Paulo de Almeida Sande e Rita Leandro Vasconcelos, sócios da Cruz Vilaça Advogados, falaram de temas como as incursões da UE nas Big Techs e a importância do direito europeu no atual contexto.
A Advocatus esteve à conversa com Paulo de Almeida Sande e Rita Leandro Vasconcelos, sócios da Cruz Vilaça Advogados, em que foram abordados temas como as “incursões da UE” em matérias digitais, nomeadamente a sua intenção de regular diretamente as BIG TECHS, o Direito Europeu e sua importância no atual momento critico e em setores como o energético, gás e digital.
Quais serão as implicações reais do Regulamento dos Serviços Digitais (DSA) e do Regulamento dos Mercados Digitais (DMA)?
O DSA e o DMA têm objetivos diferentes. O DSA aplica-se ao setor em geral. O DMA aplica-se aos gatekeepers (em português, controladores de acesso), que são as grandes tecnológicas e plataformas.
O DSA pretende criar um espaço digital mais seguro e transparente para proteção das pessoas, nomeadamente de menores. Por isso, impõem-se, entre outras, obrigações como: a adoção de mecanismos de sinalização de conteúdos ilegais (e mesmo a suspensão de contas que os promovam com frequência); a adoção de mecanismos de verificação de vendedores em mercados virtuais; a prestação de informações sobre políticas de moderação de conteúdos. As grandes empresas vão ter ainda mais obrigações, como a adoção de medidas proativas de mitigação de riscos.
Já o DMA visa questões como a interoperabilidade, os dados e as relações comerciais entre prestadores de serviço. O objetivo é manter os mercados contestáveis ou abertos, i.e., garantir que há concorrência no mercado e permitir que as empresas cheguem aos utilizadores. Pode até obrigar as empresas afetadas a ter de alterar o seu modelo de negócio. Por exemplo, vai ser possível fazer download de apps de lojas de aplicações concorrentes e pagar através de diversos meios de pagamento.
No entanto, o impacto pode vir a ser menor do que o esperado. Primeiro, algumas das regras são vagas e sujeitas a interpretações divergentes.
Segundo, outras dependem da vontade de terceiros, nomeadamente dos utilizadores. É o caso da obrigação de assegurar a interoperabilidade com sistemas de mensagens instantâneas concorrentes, que depende do acordo dos utilizadores.
Terceiro, entendendo-se que a qualidade das pesquisas online depende do acesso a dados de pesquisas anteriores, o DMA consagra uma obrigação de acesso para os gatekeepers. Ora a concessão do acesso não é assim tão simples, pois os dados têm de ser anonimizados, o que, naturalmente, prejudica a sua qualidade. Para além disso, o acesso não tem de ser gratuito. Haverá certamente discussão sobre o que são termos razoáveis a aplicar.

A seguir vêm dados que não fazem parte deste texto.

/-! ## Pixels (R146, R179) -/

/-- The columns of a line of `w` columns. -/
def lineVals (level : Bool) (w : Nat) (bs : List Byte) : List Nat :=
  if level then
    let v := leVal bs
    (List.range w).map fun c => v / 2 ^ (3 * c) % 8
  else (List.range w).map fun c => (bs.getD c 0#8).toNat

/-- The stride of a tile (R179). -/
def tileStride (format w : Nat) : Nat := if format = 0 then w else if format = 1 then (3 * w + 7) / 8 else (w + 7) / 8

/-- Pixel (i, j) of a tile; a mask bit is 0 or 1. -/
def Tile.px (t : Tile) (i j : Nat) : Nat :=
  let row := j * tileStride t.format t.width
  if t.format = 0 then (t.data.getD (row + i) 0#8).toNat
  else if t.format = 1 then
    let b := 3 * i
    leAt t.data (row + b / 8) 2 / 2 ^ (b % 8) % 8
  else (t.data.getD (row + i / 8) 0#8).toNat / 2 ^ (i % 8) % 2

/-- Change the columns of a row from x0 on. -/
def setCols (x0 w : Nat) (f : Nat → Nat → Nat) (row : List Nat) : List Nat :=
  row.zipIdx.map fun q => if x0 ≤ q.2 ∧ q.2 < x0 + w then f (q.2 - x0) q.1 else q.1

/-- Apply a placement of tenant t to consecutive lines from y0 on (R184, R187, R191). -/
def applyPlacement (tiles : List Tile) (t y0 : Nat) (rows : List (List Nat)) (q : Placement) : List (List Nat) :=
  if q.op = 4 then
    rows.zipIdx.map fun r =>
      let y := y0 + r.2
      if q.line ≤ y ∧ y < q.line + q.height then
        let src := rows.getD ((y : Int) + q.srcDy - y0).toNat []
        setCols q.col q.tile (fun i _ => src.getD (q.srcCol + i) 0) r.1
      else r.1
  else match tiles.find? fun x => decide (x.tenant = t ∧ x.id = q.tile) with
    | none => rows
    | some z => rows.zipIdx.map fun r =>
      let y := y0 + r.2
      if q.line ≤ y ∧ y < q.line + z.height then
        setCols q.col z.width (fun i v =>
          let p := z.px i (y - q.line)
          if q.op = 1 then p
          else if q.op = 2 then (if p ≠ q.value then p else v)
          else if p = 1 then q.value else v) r.1
      else r.1

/-! ## Composition (R185 to R188) -/

/-- The width of a copy's page on a printing plane, its source's for a clone (R268). -/
def backWidth (s : State) (x : Copy) (p : Nat) : Nat :=
  ((x.page0.planes.find? fun q => decide (q.plane = srcPlane s p)).map (·.width)).getD 0

/-- The background of a copy's page line for a pass, one value per column. -/
def background (s : State) (x : Copy) (p pass l : Nat) : List Nat :=
  match s.thr.lines.find? fun d => decide (d.copy = x.seq ∧ d.plane = p ∧ d.pass = pass ∧ d.line = l) with
  | some d => lineVals x.page0.level (backWidth s x p) d.bytes
  | none => List.replicate (backWidth s x p) 0

/-- `n` composited page lines from y0 on, for a pass. -/
def compose (s : State) (x : Copy) (p pass y0 n : Nat) : List (List Nat) :=
  (planePlacements s x p).foldl (fun rows q => applyPlacement s.glz.tiles x.tenant y0 rows q.1)
    ((List.range n).map fun i => background s x p pass (y0 + i))

/-- The placements that cross these lines are applied: each is counted once for its copy, and its tile is placed (R181,
GLZ_PLACE_CNT). -/
def notePlaced (x : Copy) (p y0 n : Nat) (s : State) : State :=
  ((planePlacements s x p).filter fun q => q.1.crosses s.glz.tiles x.tenant y0 n).foldl (fun u q =>
    let u1 := match findCopy u x.seq with
      | some z => if q.2 ∈ z.placed then u else
          inc64 Reg.GLZ_PLACE_CNT 1 (updCopy x.seq (fun z => { z with placed := q.2 :: z.placed }) u)
      | none => u
    { u1 with glz := { u1.glz with
      useCount := u1.glz.useCount + 1,
      tiles := u1.glz.tiles.map fun t => if q.1.op ≠ 4 ∧ t.tenant = x.tenant ∧ t.id = q.1.tile then
        { t with stamp := u1.glz.useCount } else t } }) s

/-- Bytes of a line of a copy on a plane. -/
def copyStride (s : State) (x : Copy) (p : Nat) : Nat := strideOf x.page0.level (backWidth s x p)

/-! ## Content windows (R192 to R194) -/

/-- A window's last line has entered staging: compare it (R193). -/
def compareContent (x : Copy) (w : Window) (crc : Word) (s : State) : State :=
  let s1 := inc Reg.GLZ_WIN_CNT 1 (updCopy x.seq (fun z => { z with winSeen := z.winSeen + 1 }) s)
  if crc = w.crc then s1
  else
    let s2 := inc Reg.GLZ_WIN_FAIL_CNT 1 (flagCopy (some x.seq) (fun f => { f with content := true })
      (updCopy x.seq (fun z => { z with winBad := z.winBad + 1 }) s1))
    raiseIrq pgGlz 4 (event 0x2201 (some x.tenant)
      (le 2 x.tenant ++ le 4 x.job ++ le 4 x.num ++ le 1 w.plane ++ le 1 w.index ++ le 4 crc.toNat)
      (wr Reg.GLZ_LAST_WIN_CRC crc (wn Reg.GLZ_LAST_WIN (w.plane + 16 * w.index + 256 * x.tenant) s2)))

/-- A page line of a copy enters the windows of its plane the first time Glaze writes it to staging; a clone's lines enter
none (R192, R194, R268). -/
def windowLine (x : Copy) (p l : Nat) (px : List Nat) (s : State) : State :=
  if (cloneSrc s p).isSome || !tget s.glz.winEn false (glzKey x.seq p) then s
  else (x.windows.filter fun w => decide (w.plane = p ∧ w.line ≤ l ∧ l < w.line + w.height)).foldl (fun u w =>
    let a := (u.glz.wins.find? fun a => decide (a.copy = x.seq ∧ a.plane = p ∧ a.index = w.index)).getD
      { copy := x.seq, plane := p, index := w.index, line := w.line, crc := 0xFFFFFFFF }
    if a.line ≠ l then u
    else
      let c := crc32cFrom a.crc (((px.drop w.col).take w.width).map fun v => BitVec.ofNat 8 v)
      let rest := u.glz.wins.filter fun a => !decide (a.copy = x.seq ∧ a.plane = p ∧ a.index = w.index)
      let u1 := { u with glz := { u.glz with wins := { a with line := l + 1, crc := c } :: rest } }
      if l + 1 = w.line + w.height then compareContent x w (BitVec.ofNat 32 (c ^^^ 0xFFFFFFFF)) u1 else u1) s

/-- WIN_EN as it stands when a copy's first line on a plane enters staging is the copy's (R193). -/
def noteWinEn (x : Copy) (p : Nat) (s : State) : State :=
  if (tfind s.glz.winEn (glzKey x.seq p)).isSome then s
  else { s with glz := { s.glz with winEn := tput s.glz.winEn (glzKey x.seq p) (rbit s Reg.GLZ_CTRL 4) } }

/-! ## Staging (R186, R205, R295) -/

/-- The rows of other heads that read a donor column of a head (R205). -/
def donorReaders (s : State) (t : PlaneTable) (h : Nat) : List Nat :=
  (s.til.entries.filter fun e => decide (e.1 / 4096 = h)).flatMap fun e =>
    [e.2.subA, e.2.subB].filterMap fun b =>
      let i := subIndex b
      if subWeight b ≠ 0 ∧ i / 4096 ≠ h ∧ (donors s t i).any (fun d => decide (d.1 = e.1)) = true then
        some (i / 4096 * 4 + i % 4096 / 1024) else none

/-- Every head of a plane has a free staging line (R27, R186). -/
def stagingFree (s : State) (p : Nat) : Bool :=
  (planeHeads s p).all fun d => decide ((tget s.glz.staging [] d.head).length < 32)

/-- The engines have gone past a frame line of a copy's pass in a row: screened, or given up to a fill (R205, R259). -/
def rowPassed (s : State) (x : Copy) (p pass y h r : Nat) : Bool :=
  match frameRunline s x p pass y with
  | some f => (row s h r).started && decide (0 < ((row s h r).nextF - (f + BitVec.ofNat 32 (rowOfs s p h r))).toInt)
  | none => false

/-- The rows that still read a frame line from a head's staging: the head's own and those of other heads that read a donor column of it,
but for those the engines have gone past (R196, R205). -/
def stageRows (s : State) (x : Copy) (p pass y : Nat) (d : HeadDecl) : List Nat :=
  let readers := match (plane s p).table with | some t => donorReaders s t d.head | none => []
  let own := d.rows.map fun r => d.head * 4 + r
  (own ++ (readers.filter fun k => !own.contains k).eraseDups).filter fun k => !rowPassed s x p pass y (k / 4) (k % 4)

/-- A frame line enters the staging of every head of a plane, for the rows that still read it; with none it takes no place there (R196,
R205). -/
def stageLine (x : Copy) (p pass y : Nat) (px : List Nat) (s : State) : State :=
  (planeHeads s p).foldl (fun u d =>
    let rows := stageRows s x p pass y d
    let e : Staged := { copy := x.seq, pass, line := y, px, rows }
    if rows = [] then u
    else { u with glz := { u.glz with staging := tput u.glz.staging d.head (tget u.glz.staging [] d.head ++ [e]) } }) s

/-- Row r of head h has screened, or gives up, frame line y: staging lines no row still reads are free (R205). -/
def lineScreened (h r c pass y : Nat) (s : State) : State :=
  { s with glz := { s.glz with staging := s.glz.staging.map fun e => (e.1, (e.2.map fun x =>
      if x.copy = c ∧ x.pass = pass ∧ x.line = y then { x with rows := x.rows.filter (· ≠ h * 4 + r) } else x).filter
        fun x => !x.rows.isEmpty) } }

/-- The frame lines of a pass that carry page content: from, and up to but not including (R98, R294). -/
def passLines (s : State) (x : Copy) (p pass : Nat) : Nat × Nat :=
  if scanning s p then
    let w := backWidth s x p
    if passReverse s p pass then (vActive s p - w, vActive s p) else (0, w)
  else (0, x.page0.height)

/-- The pass of a copy on a plane that Glaze serves, and its next frame line. -/
def glazeAt (s : State) (x : Copy) (p : Nat) : Nat × Nat :=
  let k := glzKey x.seq p
  let pass := tget s.glz.passOf 0 k
  (pass, (tfind s.glz.next k).getD (passLines s x p pass).1)

/-- A copy has left Glaze on a plane. -/
def glazeLeft (s : State) (x : Copy) (p : Nat) : Bool := glazeOut s x.seq p

/-- A copy's pass is done with at Glaze: its swath, and what is left of its copy bands in the pool. -/
def dropSwath (x : Copy) (p : Nat) (s : State) : State :=
  { s with glz := { s.glz with
      swath := s.glz.swath.filter fun l => !decide (l.copy = x.seq ∧ l.plane = p),
      pool := s.glz.pool.filter fun l => !decide (l.copy = x.seq ∧ l.plane = p),
      bands := s.glz.bands.filter fun l => !decide (l.copy = x.seq ∧ l.plane = p) } }

/-- A copy past FIRED that has left Glaze on every plane leaves nothing behind (R196). -/
def lateDone (x : Copy) (s : State) : State :=
  if x.seq ∈ s.glz.late ∧ (copyPlanes s x).all (fun p => glazeLeft s x p) = true then
    discardWork x.seq { s with glz := { s.glz with late := s.glz.late.filter (· ≠ x.seq) } }
  else s

/-- After a frame line has entered staging: the next line, or the next pass with a swath of its own, or the copy has left. -/
def glazeNext (x : Copy) (p y : Nat) (s : State) : State :=
  let k := glzKey x.seq p
  let pass := (glazeAt s x p).1
  let put := fun (n q : Nat) (u : State) => { u with glz := { u.glz with
    next := tput u.glz.next k n, passOf := tput u.glz.passOf k q } }
  if y + 1 < (passLines s x p pass).2 then put (y + 1) pass s
  else if pass + 1 < planePasses s p then dropSwath x p (put (passLines s x p (pass + 1)).1 (pass + 1) s)
  else lateDone x (dropSwath x p (put 0 glazeGone s))

/-- The pass's frame of a copy has opened on a plane. -/
def frameOpened (s : State) (x : Copy) (p pass : Nat) : Bool :=
  match x.slot with
  | some n => decide (p ∈ x.opened) && (match (plane s p).slot with
    | some m => decide (n + pass ≤ m)
    | none => decide (n + pass < (plane s p).nextSlot))
  | none => false
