-- ==== Sys2Proof/Machine/Thermal.lean ====
section
/-! DEFINITION. Thermal sensors, warning, shutdown and analog trip, and the fan channels (spec/24, R548 to R562). -/

namespace Sys2Proof.Machine
open Sys2Proof

/-! ## Fan channels (R557 to R561) -/

/-- A fan channel after reset: OFF. -/
def Fan.init : Fan :=
  { state := 0, attempts := 0, slow := false, since := 0, time := 0x1F414#32, edges := [], lastEdge := none, periods := [],
    auto := 0, lowSince := none, okSince := none, was := 0, wrote := none }

def fan (s : State) (n : Nat) : Fan := tget s.fans Fan.init n

def updFan (n : Nat) (f : Fan → Fan) (s : State) : State := { s with fans := tput s.fans n (f (fan s n)) }

/-- FAN_CFG.MODE. -/
def fanMode (s : State) (n : Nat) : Nat := rf s (Reg.FAN_CFG n) 1 0

/-- The spin-up time and TACH_TMO in force, in fire timebase units (R562: from the state's entry). -/
def Fan.spin (x : Fan) : Nat := bits 7 0 x.time.toNat * 100 * ms
def Fan.tmo (x : Fan) : Nat := bits 23 8 x.time.toNat * ms

/-- The duty of AUTO at a junction temperature in 1/16 °C (R558). -/
def autoDuty (tj : Int) (tLo tHi dLo : Nat) : Nat :=
  if tj ≤ 16 * tLo then dLo
  else if (16 * tHi : Int) ≤ tj then 255
  else dLo + ((255 - dLo) * (tj - 16 * tLo).toNat + 8 * (tHi - tLo)) / (16 * (tHi - tLo))

/-- The duty of AUTO on a channel now. -/
def fanAuto (s : State) (n : Nat) : Nat :=
  autoDuty s.thm.tj (rf s (Reg.FAN_CURVE n) 7 0) (rf s (Reg.FAN_CURVE n) 15 8) (rf s (Reg.FAN_CURVE n) 23 16)

/-- The PWM period of 40 µs that runs (R557). -/
def pwmPeriod40 (s : State) : Nat := s.clock.uptime / (40 * us)

/-- The duty FAN_CFG and the curve ask of a RUNNING channel. -/
def runDuty (s : State) (n : Nat) : Nat := if fanMode s n = 2 then (fan s n).auto else rf s (Reg.FAN_CFG n) 15 8

/-- A write of FAN_CFG or FAN_CURVE begins: the duty before it lasts to the end of the PWM period (R562). -/
def holdDuty (n : Nat) (s : State) : State :=
  if (fan s n).wrote = some (pwmPeriod40 s) then s
  else updFan n (fun y => { y with was := runDuty s n, wrote := some (pwmPeriod40 s) }) s

/-- The duty a channel applies (R552, R559, R562). -/
def fanDuty (s : State) (n : Nat) : Nat :=
  match (fan s n).state with
  | 0 => 0
  | 2 => 0
  | 3 =>
    if s.thm.warn then 255
    else if (fan s n).wrote = some (pwmPeriod40 s) then (fan s n).was
    else runDuty s n
  | _ => 255

/-- Cycles of each 4,000 FANn_PWM is high: throughout while PD_IO is off or held in reset (R557). -/
def pwmHigh (s : State) (n : Nat) : Nat :=
  if s.pwr.state = .deep ∨ s.pwr.boot.isSome ∨ s.thm.shutdown ∨ s.thm.atrip then 4000 else (fanDuty s n * 4000 + 127) / 255

/-- The speed in rpm (R558): 30,000,000 over the mean of the last four periods in µs, 0 until there are four. -/
def Fan.speed (x : Fan) : Nat :=
  if x.periods.length < 4 then 0
  else if x.periods.sum = 0 then 65535
  else min 65535 (30000000 * 4 / x.periods.sum)

/-- The speed against FAN_RPM_MIN: since when it is below, or again at it (R561). -/
def noteSpeed (n : Nat) (s : State) : State :=
  let x := fan s n
  let limit := rf s (Reg.FAN_RPM_MIN n) 15 0
  let low := decide (x.state = 3) && decide (x.speed < limit)
  let u := s.clock.uptime
  updFan n (fun y => { y with
    lowSince := if low then some (y.lowSince.getD u) else none,
    okSince := if y.slow && decide (limit ≤ x.speed) then some (y.okSince.getD u) else none }) s

/-- SLOW clears once the speed has been at FAN_RPM_MIN for a whole TACH_TMO (R561). -/
def endSlow (n : Nat) (s : State) : State :=
  match (fan s n).okSince with
  | some u => if u + (fan s n).tmo ≤ s.clock.uptime then updFan n (fun y => { y with slow := false, okSince := none }) s else s
  | none => s

/-- A channel changes state (R559, R560): FAN_STATE posts, and FAULT and TACH_LOST raise their alarms, whose detail holds the channel
and the attempt count. -/
def setFan (n st : Nat) (s : State) : State :=
  let x := fan s n
  let s1 := updFan n (fun y => { y with
    state := st, since := s.clock.uptime, time := rd s (Reg.FAN_TIME n), edges := [], auto := fanAuto s n,
    slow := y.slow && decide (st ≠ 0) }) s
  let s2 := noteSpeed n (raiseIrq pgFan 7 (event 0x0504 none (le 1 n ++ le 1 x.state ++ le 1 st) s1))
  match st with
  | 4 => raiseIrq pgFan 4 (raiseAlarm 2 none (le 1 n ++ le 4 x.attempts) s2)
  | 5 =>
    let s3 := raiseIrq pgFan 5 (raiseAlarm 3 none (le 1 n ++ le 4 (fanDuty s2 n)) s2)
    { s3 with stk := { s3.stk with alarms := s3.stk.alarms.map fun e =>
        if e.1 = 3 then (e.1, { e.2 with detail := le 1 n ++ le 4 x.attempts }) else e } }
  | _ => s2

/-- A qualified falling edge of the tachometer at instant t (R558 to R561); in mode OFF it is ignored. -/
def tachEdge (n t : Nat) (s0 : State) : State :=
  let s := advanceTo t s0
  let x := fan s n
  let u := s.clock.uptime
  if x.state = 0 then s
  else
    let ps := match x.lastEdge with
      | some v => (((u - v) / us) :: x.periods).take 4
      | none => x.periods
    let s1 := updFan n (fun y => { y with lastEdge := some u, periods := ps, edges := (u :: y.edges).take 256 }) s
    let x1 := fan s1 n
    let need := rf s1 (Reg.FAN_CFG n) 23 16
    let enough := match x1.edges[need - 1]? with
      | some v => decide (u - v ≤ x1.tmo)
      | none => false
    if (x.state = 4 ∨ x.state = 5) ∧ enough = true then setFan n 3 s1
    else endSlow n (noteSpeed n s1)

def execFanTachEdge (fan : Fin 4) (t : DWord) (s : State) : Host.Outcome State Fault Refusal :=
  .next (tachEdge fan.val t.toNat s)

/-- The spin-up ends (R559). -/
def spinupEnd (n t : Nat) (s0 : State) : State :=
  let s := advanceTo t s0
  let x := fan s n
  if x.state = 1 ∧ x.since + x.spin ≤ s.clock.uptime then
    if rf s (Reg.FAN_CFG n) 23 16 ≤ x.edges.length then setFan n 3 s
    else
      let c := x.attempts + 1
      let s1 := raiseIrq pgFan 6 (event 0x0503 none (le 1 n ++ le 4 c ++ le 4 x.edges.length)
        (inc (Reg.FAN_STALL_CNT n) 1 (updFan n (fun y => { y with attempts := c }) s)))
      setFan n (if c ≤ 3 then 2 else 4) s1
  else s

def execFanSpinupEnd (fan : Fin 4) (t : DWord) (s : State) : Host.Outcome State Fault Refusal :=
  .next (spinupEnd fan.val t.toNat s)

/-- The pause of 5 s ends (R559). -/
def pauseEnd (n t : Nat) (s0 : State) : State :=
  let s := advanceTo t s0
  if (fan s n).state = 2 ∧ (fan s n).since + 5000 * ms ≤ s.clock.uptime then setFan n 1 s else s

def execFanPauseEnd (fan : Fin 4) (t : DWord) (s : State) : Host.Outcome State Fault Refusal :=
  .next (pauseEnd fan.val t.toNat s)

/-- No qualified edge for TACH_TMO (R559). -/
def tachTimeout (n t : Nat) (s0 : State) : State :=
  let s := advanceTo t s0
  let x := fan s n
  if x.state = 3 ∧ max x.since (x.lastEdge.getD 0) + x.tmo ≤ s.clock.uptime then setFan n 5 s else s

def execFanTachTimeout (fan : Fin 4) (t : DWord) (s : State) : Host.Outcome State Fault Refusal :=
  .next (tachTimeout fan.val t.toNat s)

/-- Every 100 ms an AUTO channel takes its duty from Tj (R558). -/
def fanAutoUpdate (n : Nat) (s : State) : State :=
  if fanMode s n = 2 then updFan n (fun y => { y with auto := fanAuto s n }) s else s

def execFanAutoUpdate (fan : Fin 4) (s : State) : Host.Outcome State Fault Refusal := .next (fanAutoUpdate fan.val s)

/-- A RUNNING fan has stayed below FAN_RPM_MIN for a whole TACH_TMO (R561). -/
def fanSlow (n t : Nat) (s0 : State) : State :=
  let s := noteSpeed n (advanceTo t s0)
  let x := fan s n
  match x.lowSince with
  | some u =>
    if x.slow = false ∧ u + x.tmo ≤ s.clock.uptime then
      event 0x0505 none (le 1 n ++ le 4 x.speed) (updFan n (fun y => { y with slow := true, okSince := none }) s)
    else s
  | none => s

def execFanSlow (fan : Fin 4) (t : DWord) (s : State) : Host.Outcome State Fault Refusal :=
  .next (fanSlow fan.val t.toNat s)

/-- A write of FAN_CFG: MODE leaving OFF starts SPINUP, MODE OFF ends every state (R559). -/
def fanCfgWrite (n : Nat) (v : Word) (s : State) : State :=
  let old := fanMode s n
  let s1 := plainPut (Reg.FAN_CFG n) v (holdDuty n s)
  let new := fanMode s1 n
  if old = 0 ∧ new ≠ 0 then setFan n 1 (updFan n (fun y => { y with attempts := 0 }) s1)
  else if new = 0 ∧ (fan s1 n).state ≠ 0 then setFan n 0 s1
  else updFan n (fun y => { y with auto := if old = 2 then y.auto else fanAuto s1 n }) s1

def execFanModeWrite (ini : Initiator) (fan : Fin 4) (val : Word) (s : State) : Host.Outcome State Fault Refusal :=
  .next (guardWrite ini (Reg.FAN_CFG fan.val) allBytes val (fanCfgWrite fan.val) s)

/-- A write of FAN_CURVE: T_HI lies above T_LO, and the curve applies at the next PWM period (R562). -/
def fanCurveWrite (n : Nat) (v : Word) (s : State) : State :=
  if bits 15 8 v.toNat ≤ bits 7 0 v.toNat then recordErr pgFan 0x05 s
  else fanAutoUpdate n (plainPut (Reg.FAN_CURVE n) v (holdDuty n s))

/-- FAN_PG_CTRL.SRST returns every channel to OFF (R562). -/
def fansOff (s : State) : State :=
  (List.range 4).foldl (fun t n =>
    let u := wf (Reg.FAN_CFG n) 1 0 0 t
    if (fan u n).state = 0 then u else setFan n 0 u) s

/-! ## Sensors (R548, R549) -/

/-- Sensors sampled and valid. -/
def validSensors (s : State) : Tab Sensor := s.thm.sensors.filter fun e => e.2.valid

/-- Sensors sampled and invalid. -/
def invalidCount (s : State) : Nat := (s.thm.sensors.filter fun e => !e.2.valid).length

/-- The highest valid reading and its sensor. -/
def hottest (s : State) : Option (Int × Nat) :=
  (validSensors s).foldl (fun m e => match m with
    | some (r, _) => if r < e.2.reading then some (e.2.reading, e.1) else m
    | none => some (e.2.reading, e.1)) none

/-- Tj and its sensor as an event carries them. -/
def tjBytes (s : State) : List Byte := le 4 (unsigned 32 s.thm.tj) ++ le 1 s.thm.hottest

/-- Tj in force, THM_MAX, and how long Tj has been below 115 °C (R549, R554). -/
def takeTj (s : State) : State :=
  match hottest s with
  | some (r, k) =>
    let m := signed 16 (rn s Reg.THM_MAX)
    let cool := if r < 115 * 16 then some (s.thm.coolSince.getD s.clock.uptime) else none
    wn Reg.THM_MAX (unsigned 16 (if s.thm.maxFresh then r else max m r))
      { s with thm := { s.thm with tj := r, hottest := k, maxFresh := false, coolSince := cool } }
  | none => { s with thm := { s.thm with coolSince := none } }

/-- The CK_AON cycle of 40 ns. -/
def aonCycle (s : State) : Nat := s.clock.uptime / 1024

/-- A write of THM_WARN_THR begins: one in the cycle of a sample counts after the sample (R550). -/
def holdThr (s : State) : State :=
  if s.thm.thrAt = some (aonCycle s) then s
  else { s with thm := { s.thm with thrWas := rd s Reg.THM_WARN_THR, thrAt := some (aonCycle s) } }

/-- THM_WARN_THR as a sample now compares with it. -/
def warnThr (s : State) : Nat :=
  if s.thm.thrAt = some (aonCycle s) then s.thm.thrWas.toNat else rn s Reg.THM_WARN_THR

/-- The warning state (R549, R552). -/
def warning (s : State) : State :=
  let few := decide (4 < invalidCount s)
  let thr : Int := 16 * bits 7 0 (warnThr s)
  let hyst : Int := 16 * bits 19 16 (warnThr s)
  if !s.thm.warn && (few || decide (thr ≤ s.thm.tj)) then
    raiseIrq pgThm 4 (raiseAlarm 0 none (tjBytes s)
      (inc Reg.THM_WARN_CNT 1 { s with thm := { s.thm with warn := true } }))
  else if s.thm.warn && !few && decide (s.thm.tj < thr - hyst) then
    raiseIrq pgThm 5 (event 0x0403 none (le 4 (unsigned 32 s.thm.tj)) { s with thm := { s.thm with warn := false } })
  else s

/-- The shutdown (R553): outputs forced, the alarm in the always-on domain, clocks stopped, Crock's grace window open. -/
def shutdown (s : State) : State :=
  let s1 := raiseAlarm 1 none (tjBytes s) (wr Reg.THM_STAT (rd s Reg.THM_STAT ||| 2#32) s)
  let s2 := haltUnits (graceStart s1)
  { s2 with thm := { s2.thm with shutdown := true } }

/-- A sensor is read at instant t (R548 to R553). `good` says that its self-check passes. -/
def sensorSample (k : Nat) (raw : BitVec 16) (good : Bool) (t : Nat) (s0 : State) : State :=
  if s0.thm.atrip then s0
  else
    let s := advanceTo t s0
    let r := raw.toInt
    let v := good && decide (-55 * 16 ≤ r ∧ r ≤ 150 * 16)
    let old := tfind s.thm.sensors k
    let hot := if v && decide (125 * 16 ≤ r) then (match old with | some x => x.hot | none => 0) + 1 else 0
    let s1 := { s with thm := { s.thm with sensors := tput s.thm.sensors k ⟨r, v, min 2 hot⟩ } }
    let s2 := match old with
      | some x => if x.valid = v then s1 else
          raiseIrq pgThm 6 (event 0x0404 none (le 1 k ++ le 1 (if v then 1 else 0) ++ le 4 (unsigned 32 r)) s1)
      | none => s1
    let s3 := takeTj s2
    if s.thm.shutdown then s3
    else
      let s4 := warning s3
      if 2 ≤ hot ∨ invalidCount s4 = 16 then shutdown s4 else s4

def execThmSensorSample (sensor : Fin 16) (reading : BitVec 16) (good : Bool) (t : DWord) (s : State) :
    Host.Outcome State Fault Refusal :=
  .next (sensorSample sensor.val reading good t.toNat s)

/-- A 135 °C comparator sets the analog trip latch (R555). -/
def analogTrip (s : State) : State :=
  if s.thm.atrip then s
  else
    let s1 := haltUnits (crkLose (crkInterrupt true (wr Reg.THM_STAT (rd s Reg.THM_STAT ||| 4#32) s)))
    { s1 with thm := { s1.thm with atrip := true, shutdown := false } }

def execAnalogTrip (s : State) : Host.Outcome State Fault Refusal := .next (analogTrip s)

/-- Tj has been below 115 °C for 1 s: the boot that follows a shutdown leaves step 1 (R554). -/
def holdRelease (t : Nat) (s0 : State) : State :=
  let s := advanceTo t s0
  match s.thm.coolSince with
  | some u =>
    if s.thm.shutdown ∧ s.pwr.boot.isSome ∧ u + 1000 * ms ≤ s.clock.uptime then
      { s with thm := { s.thm with shutdown := false } }
    else s
  | none => s

def execShutdownHoldRelease (t : DWord) (s : State) : Host.Outcome State Fault Refusal := .next (holdRelease t.toNat s)

/-- THERM_TRIP_N is low (R556). -/
def thermTripLow (s : State) : Bool := s.thm.shutdown || s.thm.atrip

end Sys2Proof.Machine
end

Por fim, poderá ainda questionar-se a própria legalidade do DMA, Regulamento adotado como um instrumento legislativo de mercado interno que parece conter regras que parecem ter mais a ver com questões de concorrência, o que poderá levar a que seja questionada a sua base jurídica.
Consideram que estas regras são uma incursão da União Europeia em matéria que devia ser apenas dos reguladores?
A maioria da regulação setorial que conhecemos vem do legislador da União Europeia (UE). A questão não é tanto uma incursão da UE em matéria de regulação, mas sim a confusão entre regras de concorrência e normas regulatórias e a assunção, por parte da Comissão, de competências de autoridade reguladora que não lhe sejam conferidas pelos Tratados.
O que acontece (em especial com o DMA) é que estão a criar-se proibições de atuação per se, inspiradas em situações que, normalmente, levariam a uma análise da legalidade da situação pelas autoridades de concorrência, mas não seriam proibidas sem essa análise. Aliás, até é possível que algumas dessas proibições sejam contrárias ao direito da concorrência, como é o caso da obrigação de assegurar a interoperabilidade do sistema de mensagens instantâneas do gatekeeper com o de terceiros.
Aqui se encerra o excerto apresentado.